The PRC-Wide Rate and Application of Facts Otherwise Available

As explained above, Eswell, Jinfu, Wuhan Bee, and Zhejiang (collectively “separate rate companies”) each have obtained a separate rate. The PRC-wide rate applies to all entries of subject merchandise except for entries from PRC producers/exporters that have their own calculated rate. See “Separate Rates” section above.
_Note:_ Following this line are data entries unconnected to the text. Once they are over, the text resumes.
-- ==== Sys2Proof/Machine/Acq.lean ====
section
/-!
DEFINITION. Acquisition (chapter 10): the allotment and its rings, capacity, arming and its checks, the ends of a record, its hem
and header, thinning.
-/
namespace Sys2Proof.Machine

/-! ### Allotment and capacity (R239, R241) -/

/-- Streams ACQ_STREAM_EN names, ascending. -/
def State.armStreams (s : State) : List Nat := (List.range 22).filter (bitOf (s.useReg P.ACQ F.ACQ_STREAM_EN.off))

def State.dmBase (s : State) : Nat := s.useReg P.ACQM F.ACQ_DM_BASE.off
def State.dmSize (s : State) : Nat := s.useReg P.ACQM F.ACQ_DM_SIZE.off

/-- Ring of a stream of 8 to 21 in MiB. -/
def State.ringMib (s : State) (sid : Nat) : Nat := s.use P.ACQM F.ACQ_RING_MIB (sid - 8)

/-- Weight of a stream of 0 to 7 in sharing R_MiB: bytes per slot at its RATE_K, times 2^18; of one that is not fixed-rate, as at
RATE_K 0 (log entry 21). -/
def State.shareWeight (s : State) (sid : Nat) : Nat :=
  if s.fixedRate sid then 2 ^ (20 - s.use (P.DIG sid) F.DIG_MODE_RATE_K) else 2 ^ 20

/-- Size in MiB of the ring each enabled stream gets (R239). -/
def State.ringSizes (s : State) : List (Nat × Nat) :=
  let sids := s.armStreams
  let var := ((sids.filter (fun i => decide (8 ≤ i))).map s.ringMib).foldl (· + ·) 0
  let rest := s.dmSize - 16 - var
  let all := ((sids.filter (fun i => decide (i < 8))).map s.shareWeight).foldl (· + ·) 0
  sids.map (fun i => (i, if i < 8 then rest * s.shareWeight i / Nat.max 1 all else s.ringMib i))

/-- Parts a ring is divided into (R245). -/
def State.segParts (s : State) : Nat :=
  if s.acqMode ≠ AM.SEGMENTED then 1
  else
    let n := s.use P.ACQ F.ACQ_SEG_CFG_SEG_COUNT
    if n = 0 then Nat.max 2 (s.use P.ACQ F.ACQ_SEG_CFG_SEG_RING) else n

/-- Payload of a 1 MiB chunk (R241). -/
abbrev mibPayload : Nat := 1048512

/-- C_sto (R241): slots the store allotment holds at the fixed-rate streams' rates. -/
def State.capSto (s : State) : Nat :=
  let sum := ((s.armStreams.filter (fun i => i < 8 && s.fixedRate i)).map s.shareWeight).foldl (· + ·) 0
  s.useReg P.ACQM F.ACQ_STO_ALLOT.off * mibPayload * 2 ^ 20 / (4 * Nat.max 1 sum)

/-- Capacity C in slots (R241); none when no stream is fixed-rate. -/
def State.capacity (s : State) : Option Nat :=
  let fixed := s.ringSizes.filter (fun e => e.1 < 8 && s.fixedRate e.1)
  if fixed.isEmpty then none
  else if s.acqMode = AM.CONTINUOUS then some s.capSto
  else
    let each := fixed.map (fun e => e.2 / s.segParts * mibPayload * 2 ^ s.use (P.DIG e.1) F.DIG_MODE_RATE_K / 4)
    let dm := each.foldl (fun m x => Nat.min m x) (each.headD 0)
    some (dm + (if s.acqMode = AM.STREAMING then s.capSto else 0))

/-- A span in slots (R236); the rate of a loop that stands still gives none: a free value (log entry 3). -/
def State.spanSlots (s : State) (v : Nat) : Nat × State :=
  match s.use P.ACQ F.ACQ_CTL_SPAN_UNIT with
  | 0 => (v, s)
  | 1 => (8 * v, s)
  | _ =>
    let n := s.use P.ACQ F.ACQ_CTL_LOOP
    let l := s.loop n
    let f := if s.coasting n ∨ s.loopState n = L.HOLD then l.fInt else l.rateAt s.now
    if f = 0 then
      let (w, s) := s.takeFree
      (w.toNat % 2 ^ 51, s)
    else ((v * 2 ^ 37 + f - 1) / f, s)

/-! ### Arming checks (R233) -/

/-- Whether a tile that holds history, annex, angle logs or checkpoints may be lent (R219). -/
def State.gambitLent (s : State) : Bool := (List.range 608).any (fun k => s.lendFlag (128 + k) != 0)

/-- Loops named by a span in PIPS (check 6), in the order looked at: the record's, the timers', the outputs'. -/
def State.pipsLoops (s : State) : List Nat :=
  (if s.spanPips then [s.use P.ACQ F.ACQ_CTL_LOOP] else []) ++
  ((List.range 16).filter (fun n => s.use P.TLDT F.TLD_TMR_CFG_UNIT n == 2)).map (fun n => s.use P.TLDT F.TLD_TMR_CFG_LOOP n) ++
  ((List.range 16).filter (fun n => s.useB P.ACT F.ACT_CFG_EN n && s.use P.ACT F.ACT_CFG_UNIT n == 2)).map (fun n => s.use P.ACT F.ACT_CFG_LOOP n)

/-- Kind and entries of the pattern table a condition refers to (R202). -/
def State.tableRefs (s : State) (u : Nat) : Option (Nat × Nat × Nat) :=
  let op := s.cOp u
  match s.cType u with
  | 0x01 => some (0, bits op 8 0, bits op 12 9 + 1)
  | 0x03 => some (1, bits op 8 0, 1)
  | 0x09 => some (2, bits op 8 0, 1)
  | 0x11 => some (3, bits op 8 0, 1)
  | 0x12 => some (3, bits op 8 0, 1)
  | _ => none

/-- Whether a condition's references across pages are wrong (R202). -/
def State.badRef (s : State) (u : Nat) : Bool :=
  match s.tableRefs u with
  | none => false
  | some (kind, e, n) => decide (512 < e + n) || (List.range n).any (fun i => bits (s.useReg (P.PT (e + i)) F.TLD_PT_CTL.off) 31 30 != kind)

/-- Whether the interval-basis check fails (R256). -/
def State.basisBad (s : State) : Bool :=
  let basis := s.use P.ACQM F.ACQ_ANLG_CFG_BASIS
  (List.range 4).any (fun i =>
    let cfg := s.useReg P.ACC (F.ACC_IV_CFG.at i)
    let used := (s.ivConvs i).any (fun c => s.accRec c || !(s.harFresh c).orders.isEmpty) ||
      (s.ivPairs i).any (fun p => s.useB P.ACC F.ACC_PAIR_CFG_REC_EN p)
    let angle := bitOf cfg 30
    used && ((basis == 1 && angle) || (basis == 2 && !angle) ||
      (angle && s.role == C.MEMBER && s.loopSrc (bits cfg 27 26) != S.CASCADE)))

/-- The first arming check that fails: cause and WHICH (table `Arming checks`). -/
def State.armCheck (s : State) : Option (Nat × Nat) :=
  let sids := s.armStreams
  let sizes := s.ringSizes
  let stopped := [P.ACQ, P.TLD, P.GMB, P.RFQ].find? (fun p => !s.enabled p)
  let reads := s.host.ops.any (fun o => o.phase == .running && (o.opcode == OP.OFFLOAD || (o.opcode == OP.READ_RECORD && o.srcSpace == 2)))
  let small := sizes.find? (fun e => decide (e.2 < s.segParts) && (s.acqMode == AM.SEGMENTED || decide (e.1 < 8)))
  let outside := s.dmSize == 0 || decide (s.deepSize < (s.dmBase + s.dmSize) * 2 ^ 20) || decide (s.dmSize < 16 + sids.length) ||
    decide (s.dmSize < 16 + (sizes.map Prod.snd).foldl (· + ·) 0)
  let noRing := sids.find? (fun i => decide (8 ≤ i) && s.ringMib i == 0)
  let store := (s.acqMode == AM.CONTINUOUS || s.acqMode == AM.STREAMING) &&
    (s.useReg P.ACQM F.ACQ_STO_ALLOT.off == 0 || !s.getB P.STO F.STO_STAT_READY ||
      decide (s.get P.STO F.STO_FREE_MIB < s.useReg P.ACQM F.ACQ_STO_ALLOT.off + 256 * sids.length))
  let loops := s.pipsLoops.find? (fun n => !s.getB (P.LTL n) F.LTL_STAT_EVER_LOCKED)
  match stopped with
  | some p => some (0x0A, p)
  | none =>
    if reads then some (0x09, 0xFF)
    else if sids.isEmpty then some (0x01, 0xFF)
    else if outside then some (0x02, 0xFF)
    else match small with
      | some e => some (0x02, e.1)
      | none => match noRing with
        | some i => some (0x03, i)
        | none =>
          if store then some (0x04, 0xFF)
          else match loops with
            | some n => some (0x05, n)
            | none =>
              if (List.range (8 * s.rungs)).any s.badRef then some (0x06, 0xFF)
              else if s.gambitLent then some (0x07, 0xFF)
              else if s.basisBad then some (0x08, 0xFF) else none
Inner Mongolia, Shanghai Xiuwei, and Shanghai Shinomiel:

The Department did not receive comments on its preliminary determination to apply adverse facts available (“AFA”) to the PRC-wide entity (including Inner Mongolia, Shanghai Xiuwei, and Shanghai Shinomiel). Therefore, we have not altered our decision to apply total AFA to the PRC-wide entity (including Inner Mongolia, Shanghai Xiuwei, and Shanghai Shinomiel) for these final results, in accordance with sections 776(a)(2)(A) and (B), as well as section 776(b) of the Tariff Act of 1930, as amended (“the Act”). For a complete discussion of the Department's decision to apply total AFA for Inner Mongolia, Shanghai Xiuwei, and Shanghai Shinomiel, See Preliminary Results, 69 FR at 77188-77190. Furthermore, as stated in the Preliminary Results, the Department determined that, because Inner Mongolia, Shanghai Xiuwei, and Shanghai Shinomiel did not respond to our requests for information regarding separate rates, these companies do not merit separate rates. See Separate Rates section, above.

Facts Available:

Section 776(a)(2) of the Act provides that, if an interested party or any other person: (A) withholds information that has been requested by the administering authority; (B) fails to provide such information by the deadlines for the submission of the information or in the form and manner requested, subject to subsections (c)(1) and (e) of section 782; (C) significantly impedes a proceeding under this title; or (D) provides such information but the information cannot be verified as provided in section 782(i), the Department shall, subject to section 782(d) of the Act, use the facts otherwise available in reaching the applicable determination under this title. Where the Department determines that a response to a request for information does not comply with the request, section 782(d) of the Act provides that the Department shall promptly inform the party submitting the response of the nature of the deficiency and shall, to the extent practicable, provide that party with an opportunity to remedy or explain the deficiency. Section 782(d) further states that, if the party submits further information that is unsatisfactory or untimely, the administering authority may, subject to subsection (e), disregard all or part of the original and subsequent responses. Section 782(e) of the Act provides that the Department shall not decline to consider information that is submitted by an interested party and is necessary to the determination but does not meet all the applicable requirements established by the administering authority if (1) the information is submitted by the deadline established for its submission, (2) the information can be verified, (3) the information is not so incomplete that it cannot serve as a reliable basis for reaching the applicable determination, (4) the interested party has demonstrated that it acted to the best of its ability in providing the information and meeting the requirements established by the administering authority with respect to the information, and (5) the information can be used without undue difficulties.

Wuhan Bee:

Wuhan Bee responded to the Department's original questionnaire and several supplemental questionnaires, reporting its sales on a CEP basis, and the Department calculated a margin using CEP methodology for Wuhan Bee in the Preliminary Results, based on Wuhan Bee's claimed affiliation with Presstek, PSH, and PFI. However, based on the findings discussed above under “Affiliation,” in the Wuhan Affiliation Memo, and the Issues and Decision Memorandum at Comment 11, the Department has determined for these final results that Wuhan Bee did not become affiliated with Presstek and PSH until July 20, 2003, eight months into the POR. Based on these findings, the Department has classified all of Wuhan Bee's entered sales prior to the date of affiliation (July 20, 2003) as EP transactions. The Department has continued to classify all Wuhan Bee invoiced sales dated between July 20, 2003, and November 30, 2003, (the end of the POR) as CEP transactions.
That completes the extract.